Prosentase error MAPE = 22.6%, dan rata-rata model yang kita buat salah kurang lebih 70 posts (MAE).

### Visualization

In [None]:
def show_forecast(cmp_df, num_predictions, num_values, title):
    """Visualize the forecast."""
    
    def create_go(name, column, num, **kwargs):
        points = cmp_df.tail(num)
        args = dict(name=name, x=points.index, y=points[column], mode='lines')
        args.update(kwargs)
        return go.Scatter(**args)
    
    lower_bound = create_go('Lower Bound', 'yhat_lower', num_predictions,
                            line=dict(width=0),
                            marker=dict(color="gray"))
    upper_bound = create_go('Upper Bound', 'yhat_upper', num_predictions,
                            line=dict(width=0),
                            marker=dict(color="gray"),
                            fillcolor='rgba(68, 68, 68, 0.3)', 
                            fill='tonexty')
    forecast = create_go('Forecast', 'yhat', num_predictions,
                         line=dict(color='rgb(31, 119, 180)'))
    actual = create_go('Actual', 'y', num_values,
                       marker=dict(color="red"))
    
    # In this case the order of the series is important because of the filling
    data = [lower_bound, upper_bound, forecast, actual]

    layout = go.Layout(yaxis=dict(title='Posts'), title=title, showlegend = False)
    fig = go.Figure(data=data, layout=layout)
    iplot(fig, show_link=False)

show_forecast(cmp_df, prediction_size, 100, 'New posts on Medium')

Kalau dilihat dari hasil ini, merah (data aktual), biru adalah prediksi, secara mean sepertinya benar. Tetapi model kita ternyata tidak bisa menangkap peak dan dips weekly seasonality. 

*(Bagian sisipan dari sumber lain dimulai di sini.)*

-- ==== Sys2Proof/Syntax.lean ====
section
/-! DEFINITION. The commands: one constructor of `Instr` for each row of the opcode table (30_encoding.md R63), and a
line of the assembler as it is written (R70). -/

namespace Sys2Proof

/-- The six commands (30_encoding.md R63). An operand is the whole field `cmd[7:0]`, an unsigned byte (R64). -/
inductive Instr where
  /-- No operation (43_table_access.md R140). -/
  | nop
  /-- Begin generating both tables (41_exp_table_generator.md R101). -/
  | start
  /-- Read the EXP entry of index `i` (43_table_access.md R141). -/
  | rdexp (i : Byte)
  /-- Read the LOG entry of the field element `b` (43_table_access.md R142). -/
  | rdlog (b : Byte)
  /-- Apply the reducer to the field element `a` (40_poly_mult_reducer.md R82). -/
  | mulg (a : Byte)
  /-- Read the status byte (43_table_access.md R143). -/
  | status
deriving DecidableEq, Repr

/-- The names of the commands (30_encoding.md R63). -/
inductive Mnemonic where
  | nop | start | rdexp | rdlog | mulg | status
deriving DecidableEq, Repr

/-- The name of a command. -/
def Instr.mnemonic : Instr → Mnemonic
  | .nop => .nop
  | .start => .start
  | .rdexp _ => .rdexp
  | .rdlog _ => .rdlog
  | .mulg _ => .mulg
  | .status => .status

/-- One command as a line of the assembler gives it: a mnemonic and, where the line has one, a number, which the
assembler has yet to check (30_encoding.md R70). -/
structure SourceLine where
  mnemonic : Mnemonic
  operand : Option Nat
deriving DecidableEq, Repr

end Sys2Proof
end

Terlihat pula banyak data actual keluar dari confident interval fb prophet model. Ini mungkin karena unstable variance. Coba kita gunakan box-cox transformation.

## Box-Cox Transformation

More info: [Box–Cox transformation](http://onlinestatbook.com/2/transformations/box-cox.html)


In [None]:
def inverse_boxcox(y, lambda_):
    return np.exp(y) if lambda_ == 0 else np.exp(np.log(lambda_ * y + 1) / lambda_)

In [None]:
train_df2 = train_df.copy().set_index('ds')

In [None]:
train_df2.head()

In [None]:
train_df2['y'], lambda_prophet = stats.boxcox(train_df2['y'])
train_df2.reset_index(inplace=True)

New Prophet model

In [None]:
m2 = Prophet()
m2.fit(train_df2)
future2 = m2.make_future_dataframe(periods=prediction_size)
forecast2 = m2.predict(future2)

In [None]:
for column in ['yhat', 'yhat_lower', 'yhat_upper']:
    forecast2[column] = inverse_boxcox(forecast2[column], lambda_prophet)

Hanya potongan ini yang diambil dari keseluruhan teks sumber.